Problem requirements: Once you have checked the records that follow, state how many of their lines hold "poisoned", giving the number only.

Supplied material:
+ + + + +
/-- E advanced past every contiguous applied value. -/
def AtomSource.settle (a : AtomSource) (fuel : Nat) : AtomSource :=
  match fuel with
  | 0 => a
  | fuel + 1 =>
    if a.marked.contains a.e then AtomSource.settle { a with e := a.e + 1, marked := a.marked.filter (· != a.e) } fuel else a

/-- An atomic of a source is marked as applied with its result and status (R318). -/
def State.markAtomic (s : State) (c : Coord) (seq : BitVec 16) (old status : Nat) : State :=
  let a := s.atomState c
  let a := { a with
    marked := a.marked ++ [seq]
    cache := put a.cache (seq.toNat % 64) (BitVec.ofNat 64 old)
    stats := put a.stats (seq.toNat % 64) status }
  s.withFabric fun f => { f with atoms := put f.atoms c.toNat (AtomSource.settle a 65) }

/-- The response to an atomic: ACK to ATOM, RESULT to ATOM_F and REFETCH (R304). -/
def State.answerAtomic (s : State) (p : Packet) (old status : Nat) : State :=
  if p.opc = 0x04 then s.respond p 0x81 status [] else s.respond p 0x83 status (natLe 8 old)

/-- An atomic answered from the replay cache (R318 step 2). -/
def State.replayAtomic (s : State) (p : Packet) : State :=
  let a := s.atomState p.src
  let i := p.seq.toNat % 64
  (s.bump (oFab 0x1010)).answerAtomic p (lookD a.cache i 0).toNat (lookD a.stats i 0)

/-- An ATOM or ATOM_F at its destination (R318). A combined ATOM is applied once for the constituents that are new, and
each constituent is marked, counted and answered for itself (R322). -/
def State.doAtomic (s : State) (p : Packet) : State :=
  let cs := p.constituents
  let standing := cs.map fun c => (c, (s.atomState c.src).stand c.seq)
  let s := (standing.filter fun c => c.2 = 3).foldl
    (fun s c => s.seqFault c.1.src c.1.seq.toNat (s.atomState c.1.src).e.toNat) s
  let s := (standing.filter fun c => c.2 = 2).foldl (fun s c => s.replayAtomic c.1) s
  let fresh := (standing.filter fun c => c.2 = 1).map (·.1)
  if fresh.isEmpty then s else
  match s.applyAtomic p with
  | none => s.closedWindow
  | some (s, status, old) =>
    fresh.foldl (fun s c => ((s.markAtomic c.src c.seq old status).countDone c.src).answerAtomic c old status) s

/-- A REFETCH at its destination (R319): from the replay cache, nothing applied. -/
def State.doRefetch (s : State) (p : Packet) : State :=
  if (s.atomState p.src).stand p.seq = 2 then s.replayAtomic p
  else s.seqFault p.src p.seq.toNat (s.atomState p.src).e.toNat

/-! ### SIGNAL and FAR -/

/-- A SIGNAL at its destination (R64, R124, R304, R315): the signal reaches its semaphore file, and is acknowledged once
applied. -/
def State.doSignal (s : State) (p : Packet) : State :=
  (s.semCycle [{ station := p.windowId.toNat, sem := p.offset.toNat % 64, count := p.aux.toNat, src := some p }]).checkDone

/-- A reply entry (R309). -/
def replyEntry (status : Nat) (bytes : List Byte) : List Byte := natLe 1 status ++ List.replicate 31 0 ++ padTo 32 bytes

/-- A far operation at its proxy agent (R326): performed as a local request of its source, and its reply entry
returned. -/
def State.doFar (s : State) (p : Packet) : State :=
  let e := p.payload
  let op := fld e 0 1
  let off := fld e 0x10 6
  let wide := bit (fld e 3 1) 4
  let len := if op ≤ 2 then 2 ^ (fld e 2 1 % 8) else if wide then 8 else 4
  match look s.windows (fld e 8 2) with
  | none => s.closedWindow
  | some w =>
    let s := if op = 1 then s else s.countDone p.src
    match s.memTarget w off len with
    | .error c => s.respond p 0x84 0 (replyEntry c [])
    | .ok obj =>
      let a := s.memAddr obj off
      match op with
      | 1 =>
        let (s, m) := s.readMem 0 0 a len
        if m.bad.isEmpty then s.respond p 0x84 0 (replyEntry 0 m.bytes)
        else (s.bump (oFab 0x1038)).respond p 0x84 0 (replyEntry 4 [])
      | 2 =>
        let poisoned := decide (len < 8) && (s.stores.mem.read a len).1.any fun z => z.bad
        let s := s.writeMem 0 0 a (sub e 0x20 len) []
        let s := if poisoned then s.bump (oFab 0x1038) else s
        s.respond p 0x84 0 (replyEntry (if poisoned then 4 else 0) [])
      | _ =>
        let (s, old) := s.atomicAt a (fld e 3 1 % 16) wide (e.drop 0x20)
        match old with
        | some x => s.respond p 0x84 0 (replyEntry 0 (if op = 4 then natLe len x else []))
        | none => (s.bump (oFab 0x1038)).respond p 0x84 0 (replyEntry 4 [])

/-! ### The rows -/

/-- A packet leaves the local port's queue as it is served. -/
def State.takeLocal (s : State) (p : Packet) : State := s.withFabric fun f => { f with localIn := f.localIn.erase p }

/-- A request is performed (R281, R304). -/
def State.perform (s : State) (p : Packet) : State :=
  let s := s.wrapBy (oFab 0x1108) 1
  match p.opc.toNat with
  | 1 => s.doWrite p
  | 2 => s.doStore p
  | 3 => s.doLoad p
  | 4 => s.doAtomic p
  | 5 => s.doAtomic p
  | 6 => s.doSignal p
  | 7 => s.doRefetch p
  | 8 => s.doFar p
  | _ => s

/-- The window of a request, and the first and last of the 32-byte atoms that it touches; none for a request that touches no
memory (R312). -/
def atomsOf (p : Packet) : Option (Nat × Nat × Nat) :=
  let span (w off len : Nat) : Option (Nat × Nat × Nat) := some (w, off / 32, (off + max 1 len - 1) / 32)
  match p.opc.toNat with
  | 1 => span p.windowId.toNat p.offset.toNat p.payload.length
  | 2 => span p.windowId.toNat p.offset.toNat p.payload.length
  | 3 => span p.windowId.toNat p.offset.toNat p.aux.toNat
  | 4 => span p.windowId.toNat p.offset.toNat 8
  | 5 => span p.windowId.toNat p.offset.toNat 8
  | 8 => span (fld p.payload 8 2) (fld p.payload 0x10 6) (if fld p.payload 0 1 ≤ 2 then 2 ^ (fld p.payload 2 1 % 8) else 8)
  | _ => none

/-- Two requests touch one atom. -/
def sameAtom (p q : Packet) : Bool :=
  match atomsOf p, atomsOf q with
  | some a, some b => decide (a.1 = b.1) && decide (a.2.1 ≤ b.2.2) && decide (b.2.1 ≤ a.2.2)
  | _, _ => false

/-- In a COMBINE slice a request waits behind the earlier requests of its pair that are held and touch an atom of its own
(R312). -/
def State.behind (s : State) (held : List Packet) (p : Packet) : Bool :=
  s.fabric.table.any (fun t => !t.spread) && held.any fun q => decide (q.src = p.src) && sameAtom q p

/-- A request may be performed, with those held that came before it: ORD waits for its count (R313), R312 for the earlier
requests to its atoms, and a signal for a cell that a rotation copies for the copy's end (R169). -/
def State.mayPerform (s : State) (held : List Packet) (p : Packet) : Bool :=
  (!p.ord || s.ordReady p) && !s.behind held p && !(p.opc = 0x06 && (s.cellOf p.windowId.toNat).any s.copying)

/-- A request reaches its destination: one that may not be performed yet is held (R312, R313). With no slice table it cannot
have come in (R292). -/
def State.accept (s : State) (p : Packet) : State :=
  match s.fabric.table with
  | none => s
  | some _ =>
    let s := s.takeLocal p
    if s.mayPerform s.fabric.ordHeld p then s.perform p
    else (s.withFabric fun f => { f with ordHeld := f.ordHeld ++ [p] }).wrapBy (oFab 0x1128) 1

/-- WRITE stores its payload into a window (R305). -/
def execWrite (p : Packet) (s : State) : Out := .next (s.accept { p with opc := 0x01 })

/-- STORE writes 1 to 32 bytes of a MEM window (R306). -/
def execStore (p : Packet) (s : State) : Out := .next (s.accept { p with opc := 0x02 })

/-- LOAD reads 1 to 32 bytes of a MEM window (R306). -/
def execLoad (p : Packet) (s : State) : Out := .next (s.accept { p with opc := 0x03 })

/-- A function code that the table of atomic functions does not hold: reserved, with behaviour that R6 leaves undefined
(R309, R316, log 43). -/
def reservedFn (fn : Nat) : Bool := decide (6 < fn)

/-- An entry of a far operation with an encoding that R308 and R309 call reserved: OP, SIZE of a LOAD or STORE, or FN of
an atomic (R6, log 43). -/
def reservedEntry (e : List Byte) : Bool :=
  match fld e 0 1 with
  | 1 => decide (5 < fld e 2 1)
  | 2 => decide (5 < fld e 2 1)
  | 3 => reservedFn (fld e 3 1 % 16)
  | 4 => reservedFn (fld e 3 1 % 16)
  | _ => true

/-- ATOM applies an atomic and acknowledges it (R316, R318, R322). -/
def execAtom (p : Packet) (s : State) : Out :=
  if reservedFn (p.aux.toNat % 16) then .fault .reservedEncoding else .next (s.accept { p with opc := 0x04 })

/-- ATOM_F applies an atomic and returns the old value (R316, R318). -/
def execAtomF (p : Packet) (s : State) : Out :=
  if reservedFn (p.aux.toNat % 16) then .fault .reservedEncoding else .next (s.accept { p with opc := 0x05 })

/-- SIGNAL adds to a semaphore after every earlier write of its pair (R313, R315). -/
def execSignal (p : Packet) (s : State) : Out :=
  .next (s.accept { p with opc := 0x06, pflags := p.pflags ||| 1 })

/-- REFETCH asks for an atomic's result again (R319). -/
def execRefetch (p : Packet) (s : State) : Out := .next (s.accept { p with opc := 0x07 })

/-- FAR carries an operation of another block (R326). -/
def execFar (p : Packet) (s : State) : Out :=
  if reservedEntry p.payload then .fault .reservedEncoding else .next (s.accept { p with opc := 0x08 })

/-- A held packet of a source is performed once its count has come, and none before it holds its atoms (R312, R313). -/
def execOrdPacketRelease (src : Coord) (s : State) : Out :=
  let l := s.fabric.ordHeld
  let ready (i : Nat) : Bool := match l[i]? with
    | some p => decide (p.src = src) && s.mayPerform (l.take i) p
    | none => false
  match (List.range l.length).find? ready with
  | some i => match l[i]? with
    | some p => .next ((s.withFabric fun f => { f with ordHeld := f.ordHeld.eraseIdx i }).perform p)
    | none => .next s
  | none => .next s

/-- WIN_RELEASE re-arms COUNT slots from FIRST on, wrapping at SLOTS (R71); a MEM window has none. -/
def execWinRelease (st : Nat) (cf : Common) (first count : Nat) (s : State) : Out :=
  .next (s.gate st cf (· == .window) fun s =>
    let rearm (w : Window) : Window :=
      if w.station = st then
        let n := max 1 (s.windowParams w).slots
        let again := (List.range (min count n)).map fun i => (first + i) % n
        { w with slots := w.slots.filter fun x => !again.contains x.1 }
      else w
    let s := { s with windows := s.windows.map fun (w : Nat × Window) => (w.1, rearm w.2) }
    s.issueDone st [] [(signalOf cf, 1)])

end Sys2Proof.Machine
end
+ + + + +
Written response: 3